PS: Both MCRYPT, MBSTRING and SOAP are enabled on the server. I'm running PHP 5.4.45 with APC 3.1.13 on 1230 Intel CPU, 16GB of RAM, 2TB Drives

Update:

Chrome Console spits this out:

prototype.js:1530 POST /checkout/onepage/saveBilling/ 500 (Internal Server Error)

Ajax.Request.Class.create.request @ prototype.js:1530 Ajax.Request.Class.create.initialize @ prototype.js:1495 (anonymous function) @ prototype.js:429 klass @ prototype.js:101Billing.save @ /skin/frontend/base/default/js/opcheckout.js:313 onclick @ /checkout/onepage/:679

UPDATE: Apache Logs have these types of errors:

24.87.30.186 - - [21/Apr/2016:16:13:43 -0700] "POST /checkout/onepage/saveBilling/ HTTP/1.1" 500 - "https://www.example.com/checkout/onepage/" "Mozilla/5.0 (Windows NT 6.1; WOW64) AppleWebKit/537.36 (KHTML, like Gecko) Chrome/49.0.2623.112 Safari/537.36"

216.129.65.170 - - [21/Apr/2016:16:08:00 -0700] "GET /checkout/onepage/progress/?toStep=payment HTTP/1.1" 500 461 "https://www.example.com/checkout/onepage/" "Mozilla/5.0 (Windows NT 10.0; WOW64) AppleWebKit/537.36 (KHTML, like Gecko) Chrome/49.0.2623.112 Safari/537.36"

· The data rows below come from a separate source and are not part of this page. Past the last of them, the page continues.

/-- No device answers any of `n` bytes from `a` (R41, log entry 7). -/
def Plain (s : State) (a : Word) (n : Nat) : Prop := ∀ j < n, Params.isDevice s.cfg (busAddr a j) = false

/-- The three words of the descriptor at `a` (R65): count, destination, source with the end-marker in bit 31. -/
def Descriptor (m : List Host.Cell) (a : Word) (c : DmaChannel) : Prop :=
  c.currXferCount = wordAt m a ∧ c.currDstAddr = wordAt m (a + 4) ∧
    c.currSrcAddr = ((wordAt m (a + 8)).setWidth 31).setWidth 32 ∧ c.endIndirect = (wordAt m (a + 8)).getLsbD 31

/-- The address of unit `k` of a transfer on one side (R126, R127): base plus `k` increments modulo 2^32, or held. -/
def unitAddr (base inc : Word) (update : Bool) (k : Nat) : Word := if update then base + BitVec.ofNat 32 k * inc else base

/-- The source address of unit `k` from the cursor. -/
def srcOf (c : DmaChannel) (k : Nat) : Word := unitAddr c.currSrcAddr c.currSrcAddrInc c.currUpdateSrc k

/-- The destination address of unit `k` from the cursor. -/
def dstOf (c : DmaChannel) (k : Nat) : Word := unitAddr c.currDstAddr c.currDstAddrInc c.currUpdateDst k

/-- The cursor after `n` unit transfers (R126). -/
def moved (c : DmaChannel) (n : Nat) : DmaChannel :=
  { c with currSrcAddr := srcOf c n, currDstAddr := dstOf c n, currXferCount := c.currXferCount - BitVec.ofNat 32 n }

/-- No byte of the next `n` units lies in the register window, on either side (log entry 8). -/
def UnitsOffWindow (s : State) (ch : Channel) (n : Nat) : Prop :=
  ∀ k < n, s.OffWindow (srcOf s.dma[ch] k) s.cfg.dmaUnitBytes ∧ s.OffWindow (dstOf s.dma[ch] k) s.cfg.dmaUnitBytes

/-- Memory after one unit of `size` bytes, as a function of the address (R44, R50): byte `j` of the destination unit is byte
`j` of the source unit, every other byte is as before. -/
def copyUnit (size : Nat) (src dst : Word) (mem : Nat → Byte) (a : Nat) : Byte :=
  if a < 2 ^ 32 ∧ (BitVec.ofNat 32 a - dst).toNat < size then mem (src + (BitVec.ofNat 32 a - dst)).toNat else mem a

/-- Memory after `n` units in order, later units seeing earlier units' writes (R50). -/
def copyUnits (size : Nat) (c : DmaChannel) (n : Nat) (mem : Nat → Byte) : Nat → Byte :=
  (List.range n).foldl (fun m k => copyUnit size (srcOf c k) (dstOf c k) m) mem

/-- What `n` units of channel `ch` from state `s` leave in memory: every byte outside the destination units is as before;
and on plain memory in canonical form, with units that do not run into themselves, all of it is the forward copy. -/
def UnitsStored (s : State) (ch : Channel) (n : Nat) (m : List Host.Cell) : Prop :=
  (∀ a, (∀ k < n, ∀ j < s.cfg.dmaUnitBytes, a ≠ (busAddr (dstOf s.dma[ch] k) j).toNat) →
      Memory.read m a = Memory.read s.mem a) ∧
    ((∀ k < n, Plain s (srcOf s.dma[ch] k) s.cfg.dmaUnitBytes ∧ Plain s (dstOf s.dma[ch] k) s.cfg.dmaUnitBytes) →
      s.cfg.dmaUnitBytes ≤ 2 ^ 32 → Memory.wf s.mem = true →
      ∀ a, Memory.read m a = copyUnits s.cfg.dmaUnitBytes s.dma[ch] n (Memory.read s.mem) a)

/-- How many units one `Tick` moves (R126): `min(DMA_BATCH, currXferCount)`. -/
def batch (s : State) (ch : Channel) : Nat := min s.cfg.dmaBatch s.dma[ch].currXferCount.toNat

/-- `k` times `Tick(ch)`. -/
def ticks (ch : Channel) : Nat → State → Host.Outcome State Fault Refusal
  | 0, s => .next s
  | k + 1, s => andThen (exec (.tick ch) s) fun t => ticks ch k t

/-- The PC after "advance PC" when BTM did not loop (R171). -/
def pcAfter (d : Dsp) : Nat := if d.jmpCounter = 1 then d.nextPC.toNat else (d.PC + 1) % 256

/-- The DSP after "advance PC" when BTM did not loop (R171). -/
def advanced (d : Dsp) : Dsp := { d with PC := pcAfter d, jmpCounter := d.jmpCounter - 1 }

/-- What no bus slot, immediate or loop construct of the DSP writes: the program, the DMA sub-state but its two bus
addresses, the run flags, the pending jump target and the window latch. -/
def DspFrame (d d' : Dsp) : Prop :=
  d' = { d' with
         programRAM := d.programRAM, nextPC := d.nextPC, dmaRun := d.dmaRun, dmaToD0 := d.dmaToD0, dmaHold := d.dmaHold,
         dmaCount := d.dmaCount, dmaSrc := d.dmaSrc, dmaDst := d.dmaDst, dmaAddrInc := d.dmaAddrInc,
         dmaTarget := d.dmaTarget,
         programExecuting := d.programExecuting, programPaused := d.programPaused, programEnded := d.programEnded,
         programStep := d.programStep, windowAddr := d.windowAddr }

/-- The D0-bus address of word `k` of a DSP DMA: base plus `k` increments, or held (R167). -/
def dspAddr (base inc : Word) (hold : Bool) (k : Nat) : Word := unitAddr base inc (!hold) k

end Sys2Proof.Claims

open Sys2Proof Sys2Proof.Machine Sys2Proof.Claims

/-! ## Encoding (30_encoding.md) -/

/-- R57, R75, R72: the record of every well-formed operation, followed by anything, decodes to that operation (a
pseudo-operation's to its expansion) and leaves what follows; only LoadState, the pair read and the DSP variants have no
record. -/
def Obligations.DecodeOfEncodeIsTheOperation : Prop :=
  (∀ (i : Instr) (record rest : List Byte), i.wf = true → encode i = some record →
    decode (record ++ rest) = .ok (i.canonical, rest)) ∧
  ∀ i : Instr, encode i = none ↔
    i = .getPendingInterrupt ∨ (∃ image, i = .loadState image) ∨ ∃ d, i = Instr.ofDsp d

/-- R57, R75: what decodes is well formed, and the bytes it was read from are exactly its record, so each operation has one
record. -/
def Obligations.EncodeOfDecodeIsTheRecord : Prop :=
  ∀ (bytes rest : List Byte) (i : Instr), decode bytes = .ok (i, rest) →
    i.wf = true ∧ i.canonical = i ∧ ∃ record, encode i = some record ∧ bytes = record ++ rest

/-- R75's examples and records of programs P1 to P4: the bytes the spec prints decode to the operations it prints. -/
def Obligations.PrintedRecordsDecodeAsPrinted : Prop :=
  decode [0x00, 0x02, 0, 0, 0, 0, 0, 0, 0, 0x1C, 0x00] = .ok (.schedule 2 28 false, []) ∧
  decode [0x01, 0x00, 0, 0, 0, 0, 0, 0, 0, 7, 0, 0, 0, 0, 0, 0, 0, 3] = .ok (.setEventPeriod 0 7 3, []) ∧
  decode [0x03, 0, 0, 0, 0, 0, 0, 0, 0x0A] = .ok (.advanceTo 10, []) ∧
  decode [0x10, 0x02, 0x0D] = .ok (.raiseInterrupt 2 13, []) ∧
  decode [0x23, 0x00, 0xFF] = .ok (.trigger 0 .software, []) ∧
  decode [0x20, 1, 0, 0, 1, 0, 0, 0, 2, 0, 0, 0, 0, 2, 0, 0, 0, 1, 0, 0, 0, 1, 0, 0] =
    .ok (.configure 1 0x100 0x200 2 1 1 false (.onSignal .vBlankIN), []) ∧
  decode [0x35, 0, 0, 0, 0x0C, 0, 0, 1, 2] = .ok (.regWrite 0x0C 0x102, []) ∧
  decode [0x33, 0x01] = .ok (.reset .soft, [])

/-- R71: a header byte R59 does not list is refused, whatever follows; so are a signal number, a trigger number and a reset
kind that R62 to R64 do not list. -/
def Obligations.UnlistedNumbersAreRefused : Prop :=
  (∀ (op : Byte) (rest : List Byte),
    op ∉ ([0x00, 0x01, 0x02, 0x03, 0x10, 0x11, 0x12, 0x13, 0x14, 0x15, 0x16, 0x17, 0x18, 0x20, 0x21, 0x22, 0x23, 0x24,
      0x30, 0x31, 0x33, 0x34, 0x35, 0x36, 0x37, 0x38, 0x39, 0x40] : List Byte) →
    decode (op :: rest) = .error (.unknownOp op)) ∧
  (∀ (n : Byte) (rest : List Byte), 8 < n.toNat → (n.toNat < 16 ∨ 31 < n.toNat) →
    decode (0x30 :: n :: rest) = .error (.badSignal n)) ∧
  (∀ (ch n : Byte) (rest : List Byte), 8 < n.toNat → (n.toNat < 16 ∨ 31 < n.toNat) → n ≠ 0xFF →
    decode (0x23 :: ch :: n :: rest) = .error (.badTrigger n)) ∧
  ∀ (n : Byte) (rest : List Byte), 1 < n.toNat → decode (0x33 :: n :: rest) = .error (.badResetKind n)
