/-! ## setInSystemStep -/

@[simp] theorem State.setInSystemStep_sched (b : Bool) : (s.setInSystemStep b).sched = s.sched := rfl
@[simp] theorem State.setInSystemStep_intr (b : Bool) : (s.setInSystemStep b).intr = s.intr := rfl
@[simp] theorem State.setInSystemStep_dma (b : Bool) : (s.setInSystemStep b).dma = s.dma := rfl
@[simp] theorem State.setInSystemStep_dsp (b : Bool) : (s.setInSystemStep b).dsp = s.dsp := rfl
@[simp] theorem State.setInSystemStep_audioQueue (b : Bool) : (s.setInSystemStep b).audioQueue = s.audioQueue := rfl
@[simp] theorem State.setInSystemStep_fault (b : Bool) : (s.setInSystemStep b).fault = s.fault := rfl
@[simp] theorem State.setInSystemStep_traceLog (b : Bool) : (s.setInSystemStep b).traceLog = s.traceLog := rfl
@[simp] theorem State.setInSystemStep_mem (b : Bool) : (s.setInSystemStep b).mem = s.mem := rfl
@[simp] theorem State.setInSystemStep_cfg (b : Bool) : (s.setInSystemStep b).cfg = s.cfg := rfl
@[simp] theorem State.setInSystemStep_issue (b : Bool) : (s.setInSystemStep b).issue = s.issue := rfl
@[simp] theorem State.setInSystemStep_inSystemStep (b : Bool) : (s.setInSystemStep b).inSystemStep = b := rfl
@[simp] theorem State.setInSystemStep_result (b : Bool) : (s.setInSystemStep b).result = s.result := rfl
@[simp] theorem State.setInSystemStep_freeCount (b : Bool) : (s.setInSystemStep b).freeCount = s.freeCount := rfl

/-! ## setResult -/

@[simp] theorem State.setResult_sched (r : Result) : (s.setResult r).sched = s.sched := rfl
@[simp] theorem State.setResult_intr (r : Result) : (s.setResult r).intr = s.intr := rfl
@[simp] theorem State.setResult_dma (r : Result) : (s.setResult r).dma = s.dma := rfl
@[simp] theorem State.setResult_dsp (r : Result) : (s.setResult r).dsp = s.dsp := rfl
@[simp] theorem State.setResult_audioQueue (r : Result) : (s.setResult r).audioQueue = s.audioQueue := rfl
@[simp] theorem State.setResult_fault (r : Result) : (s.setResult r).fault = s.fault := rfl
@[simp] theorem State.setResult_traceLog (r : Result) : (s.setResult r).traceLog = s.traceLog := rfl
@[simp] theorem State.setResult_mem (r : Result) : (s.setResult r).mem = s.mem := rfl
@[simp] theorem State.setResult_cfg (r : Result) : (s.setResult r).cfg = s.cfg := rfl
@[simp] theorem State.setResult_issue (r : Result) : (s.setResult r).issue = s.issue := rfl
@[simp] theorem State.setResult_inSystemStep (r : Result) : (s.setResult r).inSystemStep = s.inSystemStep := rfl
@[simp] theorem State.setResult_result (r : Result) : (s.setResult r).result = r := rfl
@[simp] theorem State.setResult_freeCount (r : Result) : (s.setResult r).freeCount = s.freeCount := rfl

/-! ## takeFree -/

@[simp] theorem State.takeFree_sched : s.takeFree.sched = s.sched := rfl
@[simp] theorem State.takeFree_intr : s.takeFree.intr = s.intr := rfl
@[simp] theorem State.takeFree_dma : s.takeFree.dma = s.dma := rfl
@[simp] theorem State.takeFree_dsp : s.takeFree.dsp = s.dsp := rfl
@[simp] theorem State.takeFree_audioQueue : s.takeFree.audioQueue = s.audioQueue := rfl
@[simp] theorem State.takeFree_fault : s.takeFree.fault = s.fault := rfl
@[simp] theorem State.takeFree_traceLog : s.takeFree.traceLog = s.traceLog := rfl
@[simp] theorem State.takeFree_mem : s.takeFree.mem = s.mem := rfl
@[simp] theorem State.takeFree_cfg : s.takeFree.cfg = s.cfg := rfl
@[simp] theorem State.takeFree_issue : s.takeFree.issue = s.issue := rfl
@[simp] theorem State.takeFree_inSystemStep : s.takeFree.inSystemStep = s.inSystemStep := rfl
@[simp] theorem State.takeFree_result : s.takeFree.result = s.result := rfl
@[simp] theorem State.takeFree_freeCount : s.takeFree.freeCount = s.freeCount + 1 := rfl

/-! ## markFault -/

@[simp] theorem State.markFault_sched (r : ViolationReason) : (s.markFault r).sched = s.sched := rfl
@[simp] theorem State.markFault_intr (r : ViolationReason) : (s.markFault r).intr = s.intr := rfl
@[simp] theorem State.markFault_dma (r : ViolationReason) : (s.markFault r).dma = s.dma := rfl
@[simp] theorem State.markFault_dsp (r : ViolationReason) : (s.markFault r).dsp = s.dsp := rfl
@[simp] theorem State.markFault_audioQueue (r : ViolationReason) : (s.markFault r).audioQueue = s.audioQueue := rfl
@[simp] theorem State.markFault_fault (r : ViolationReason) : (s.markFault r).fault = (s.fault <|> some r) := rfl
@[simp] theorem State.markFault_traceLog (r : ViolationReason) : (s.markFault r).traceLog = s.traceLog := rfl
@[simp] theorem State.markFault_mem (r : ViolationReason) : (s.markFault r).mem = s.mem := rfl
@[simp] theorem State.markFault_cfg (r : ViolationReason) : (s.markFault r).cfg = s.cfg := rfl
@[simp] theorem State.markFault_issue (r : ViolationReason) : (s.markFault r).issue = s.issue := rfl
@[simp] theorem State.markFault_inSystemStep (r : ViolationReason) : (s.markFault r).inSystemStep = s.inSystemStep := rfl
@[simp] theorem State.markFault_result (r : ViolationReason) : (s.markFault r).result = s.result := rfl
@[simp] theorem State.markFault_freeCount (r : ViolationReason) : (s.markFault r).freeCount = s.freeCount := rfl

216.129.65.170 - - [21/Apr/2016:16:08:00 -0700] "GET /checkout/onepage/progress/?toStep=payment HTTP/1.1" 500 461 "https://www.example.com/checkout/onepage/" "Mozilla/5.0 (Windows NT 10.0; WOW64) AppleWebKit/537.36 (KHTML, like Gecko) Chrome/49.0.2623.112 Safari/537.36"


UPDATE

I just ran tail -f command on error_log when the error happened:

tail -f 200 /usr/local/apache/logs/error_log

[Fri Apr 22 08:37:36.234374 2016] [fcgid:warn] [pid 20874:tid 140365143197440] ( [Fri Apr 22 08:41:52.653576 2016] [fcgid:warn] [pid 20892:tid 140365143197440] (104)Connection reset by peer: [client 1.1.1.1:29184] mod_fcgid: error reading data from FastCGI server, referer: https://www.example.com/checkout/onepage/ [Fri Apr 22 08:41:52.653629 2016] [core:error] [pid 20892:tid 140365143197440] [client 1.1.1.1:29184] End of script output before headers: index.php, referer: https://www.example.com/checkout/onepage/ [Fri Apr 22 08:41:52.743064 2016] [fcgid:error] [pid 20871:tid 140365330593728] mod_fcgid: process /usr/local/cpanel/cgi-sys/php5(21528) exit(communication error), get signal 11, possible coredump generated zend_mm_heap corrupted [Fri Apr 22 08:41:52.791456 2016] [fcgid:warn] [pid 20892:tid 140365143197440] (104)Connection reset by peer: [client 1.1.1.1:29184] mod_fcgid: error reading data from FastCGI server, referer: https://www.example.com/checkout/onepage/ [Fri Apr 22 08:41:52.791491 2016] [core:error] [pid 20892:tid 140365143197440] [client 1.1.1.1:29184] End of script output before headers: index.php, referer: https://www.example.com/checkout/onepage/

[Fri Apr 22 08:45:52.376926 2016] [core:error] [pid 20873:tid 140365284730624] [client 1.1.1.1:29240] End of script output before headers: index.php, referer: https://www.example.com/checkout/onepage/ [Fri Apr 22 08:45:52.540121 2016] [fcgid:error] [pid 20871:tid 140365330593728] mod_fcgid: process /usr/local/cpanel/cgi-sys/php5(22178) exit(communication error), get signal 11, possible coredump generated [Fri Apr 22 08:45:52.540414 2016] [fcgid:error] [pid 20871:tid 140365330593728] mod_fcgid: process /usr/local/cpanel/cgi-sys/php5(22113) exit(communication error), get signal 11, possible coredump generated

I have checked with Sysadmin of the server:

"That message means the php script is crashing php. Most likely due to opcode caching."

^^^^ I dont understand this.

--------- APRIL-25 UPDATE --- TURNING OFF APC ------------

It looks like removing APC from local.xml fixes this issue. I need to do more testing, but new version of APC is probably buggy and nobody has time to update this old plugin.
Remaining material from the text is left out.